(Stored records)
-- ==== Sys2Proof/Laws/Rows.lean ====
section
/-! SUPPORT. What words over rows do: the length of a written row, the bytes a fold of row writes leaves, and the frame of a row word. -/

namespace Sys2Proof.Machine

/-! ### Lengths (R89, R96) -/

@[simp] theorem padTo_length (n : Nat) (bs : List Byte) : (padTo n bs).length = n := by
  simp [padTo]
  omega

@[simp] theorem scratchRead_length (s : State) (t : TileId) (a n : Nat) : (scratchRead s t a n).length = n := by
  simp [scratchRead]

/-- A row that is written is never longer than a row of its format. -/
theorem writeRow_length_le (f : Fmt) (b : Nat) (sr : Bool) (gens : List Word) (lanes : List Lane) (h : lanes.length ≤ 64) :
    (writeRow f b sr gens lanes).bytes.length ≤ f.rowBytes := by
  have key : ∀ rds : List Rounding, ∀ w : Nat, (List.zipWith (fun l rd => narrow f b rd l) lanes rds).length * w / 8 ≤ 8 * w := by
    intro rds w
    have : (List.zipWith (fun l rd => narrow f b rd l) lanes rds).length ≤ 64 := by simp; omega
    have := Nat.mul_le_mul_right w this
    omega
  cases f <;> simp only [writeRow, padTo_length, packElems_length, List.length_map, Fmt.rowBytes] <;>
    first | exact Nat.le_refl _ | exact key _ _

/-- Without stochastic rounding a row of 64 lanes has the length of its format. -/
theorem writeRow_length (f : Fmt) (b : Nat) (gens : List Word) (lanes : List Lane) (h : lanes.length = 64) :
    (writeRow f b false gens lanes).bytes.length = f.rowBytes := by
  cases f <;> simp [writeRow, Fmt.rowBytes, h] <;> omega

theorem Fmt.rowBytes_le (f : Fmt) : f.rowBytes ≤ 256 := by cases f <;> decide

/-! ### A fold of row writes (R54) -/

/-- Rows written one after the other change memory only, and only inside the destination rows. -/
theorem foldRows_frame {α : Type} (π : α → State) (go : α → Nat → α) (t : TileId) (d db n : Nat) (a0 : α) (hdb : db ≤ 0x100000)
    (hgo : ∀ x r, r < n → ∃ bs : List Byte, bs.length ≤ db ∧ π (go x r) = scratchWrite (π x) t (d + db * r) bs) :
    π ((List.range n).foldl go a0) = { π a0 with mem := (π ((List.range n).foldl go a0)).mem } ∧
    ∀ a, (∀ i < n * db, a ≠ t0Base t + (d + i) % 0x100000) →
      (π ((List.range n).foldl go a0)).mem.byte a = (π a0).mem.byte a := by
  induction n with
  | zero => exact ⟨rfl, fun _ _ => rfl⟩
  | succ n ih =>
    obtain ⟨h1, h2⟩ := ih (fun x r hr => hgo x r (by omega))
    obtain ⟨bs, hb, he⟩ := hgo ((List.range n).foldl go a0) n (by omega)
    rw [List.range_succ, List.foldl_append, List.foldl_cons, List.foldl_nil, he]
    constructor
    · rw [scratchWrite_eq, h1]
    · intro a ha
      rw [scratchWrite_outside _ _ _ _ _ (by omega), h2]
      · intro i hi
        exact ha i (by rw [Nat.succ_mul]; omega)
      · intro i hi
        have := ha (db * n + i) (by rw [Nat.succ_mul, Nat.mul_comm n db]; omega)
        rwa [← Nat.add_assoc] at this

@[simp] theorem drawIf_mem (c : Bool) (s : State) : (drawIf c s).mem = s.mem := by
  unfold drawIf; split <;> rfl

/-- The end of a word over rows: of a state that differs from `s` in the tile and in memory, the generators, the counts, memory and the count of free values. -/
theorem rowFrame_end {s u : State} {t : TileId} {x : TileState} {d n : Nat} {g : List Word} {sat anom c : Bool}
    (hu : u = { s.setTile t x with mem := u.mem })
    (hm : ∀ a, (∀ i < n, a ≠ t0Base t + (d + i) % 0x100000) → u.mem.byte a = s.mem.byte a) :
    RowFrame s (drawIf c (updTile u t (fun y => { y with gens := g }.count sat anom))) t x d n := by
  constructor
  · refine ⟨u.mem, g, (TileState.count { x with gens := g } sat anom).satCount, (TileState.count { x with gens := g } sat anom).anomCount,
      (drawIf c (updTile u t (fun y => { y with gens := g }.count sat anom))).freeCount, ?_⟩
    have h : updTile u t (fun y => { y with gens := g }.count sat anom) =
        { s.setTile t (TileState.count { x with gens := g } sat anom) with mem := u.mem } := by
      have e : ∀ k, updTile { s.setTile t x with mem := k } t (fun y => { y with gens := g }.count sat anom) =
          { updTile (s.setTile t x) t (fun y => { y with gens := g }.count sat anom) with mem := k } := fun _ => rfl
      rw [hu, e, updTile_setTile]
    rw [h]
    unfold drawIf
    split <;> rfl
  · intro a ha
    simp only [drawIf_mem, updTile, State.setTile_mem]
    exact hm a ha

theorem updTile_drawIf (c : Bool) (s : State) (t : TileId) (f : TileState → TileState) :
    updTile (drawIf c s) t f = drawIf c (updTile s t f) := by
  cases c <;> rfl

/-- A word over rows that its unit has accepted: each row is written at its place, then the generators and the counts are set. `π` shows the state that the fold carries. -/
theorem rowWord_frame {s : State} {t : TileId} {u : UnitId} {w : SeqWord} {α : Type} (π : α → State) {go : α → Nat → α} {d db n : Nat} {a0 : α}
    {g : List Word} {sat anom c : Bool} (hdb : db ≤ 0x100000) (h0 : π a0 = queued s t u w)
    (hgo : ∀ x r, r < n → ∃ bs : List Byte, bs.length ≤ db ∧ π (go x r) = scratchWrite (π x) t (d + db * r) bs) :
    RowFrame s (drawIf c (updTile (π ((List.range n).foldl go a0)) t (fun y => { y with gens := g }.count sat anom))) t
      (TileState.advance (setUnitQ (s.tile t) u (unitQ (s.tile t) u ++ [w]))) d (n * db) := by
  obtain ⟨h1, h2⟩ := foldRows_frame π go t d db n a0 hdb hgo
  refine rowFrame_end ?_ ?_
  · rw [h1, h0, queued_eq]
  · intro a ha
    rw [h2 a ha, h0, queued_mem]

/-- A word over rows that its unit has accepted and that counts nothing: each row is written at its place. -/
theorem rowMove_frame {s : State} {t : TileId} {u : UnitId} {w : SeqWord} {α : Type} (π : α → State) {go : α → Nat → α} {d db n : Nat} {a0 : α}
    {c : Bool} (hdb : db ≤ 0x100000) (h0 : π a0 = queued s t u w)
    (hgo : ∀ x r, r < n → ∃ bs : List Byte, bs.length ≤ db ∧ π (go x r) = scratchWrite (π x) t (d + db * r) bs) :
    RowFrame s (drawIf c (π ((List.range n).foldl go a0))) t
      (TileState.advance (setUnitQ (s.tile t) u (unitQ (s.tile t) u ++ [w]))) d (n * db) := by
  obtain ⟨h1, h2⟩ := foldRows_frame π go t d db n a0 hdb hgo
  refine ⟨⟨(π ((List.range n).foldl go a0)).mem, (TileState.advance (setUnitQ (s.tile t) u (unitQ (s.tile t) u ++ [w]))).gens,
    (TileState.advance (setUnitQ (s.tile t) u (unitQ (s.tile t) u ++ [w]))).satCount,
    (TileState.advance (setUnitQ (s.tile t) u (unitQ (s.tile t) u ++ [w]))).anomCount,
    (drawIf c (π ((List.range n).foldl go a0))).freeCount, ?_⟩, ?_⟩
  · rw [h1, h0, queued_eq]
    unfold drawIf
    split <;> rfl
  · intro a ha
    rw [drawIf_mem, h2 a ha, h0, queued_mem]

@[simp] theorem readOver_length (old new : State) (t : TileId) (d w a n key : Nat) : (readOver old new t d w a n key).length = n := by
  simp [readOver]

/-- A shuffled row is as long as the row. -/
theorem shuffleRow_length (f : Fmt) (table row : List Byte) (h : row.length = f.rowBytes) : (shuffleRow f table row).length = f.rowBytes := by
  cases f <;> simp [shuffleRow, h, Fmt.rowBytes, Fmt.elemBits]

/-! ### Reads beside a write (R54, R567) -/

/-- Bytes that a write of at most 1 MiB does not meet read as before. -/
theorem scratchRead_scratchWrite_apart (s : State) (t : TileId) (a n b : Nat) (bs : List Byte) (hn : bs.length ≤ 0x100000)
    (h : ∀ i < n, ∀ j < bs.length, (b + i) % 0x100000 ≠ (a + j) % 0x100000) : scratchRead (scratchWrite s t a bs) t b n = scratchRead s t b n := by
  apply List.ext_getElem (by simp)
  intro i h1 h2
  simp only [scratchRead, List.getElem_map, List.getElem_range]
  apply scratchWrite_outside _ _ _ _ _ hn
  intro j hj
  have := h i (by simpa using h1) j hj
  omega

end Sys2Proof.Machine
end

TASK PROMPT =>
The output must consist solely of the lines from the first line of the records through the line containing "(R89, R96) -/", reproduced exactly.

SOLUTION TO THE EXERCISE =>
-- ==== Sys2Proof/Laws/Rows.lean ====
section
/-! SUPPORT. What words over rows do: the length of a written row, the bytes a fold of row writes leaves, and the frame of a row word. -/

namespace Sys2Proof.Machine

/-! ### Lengths (R89, R96) -/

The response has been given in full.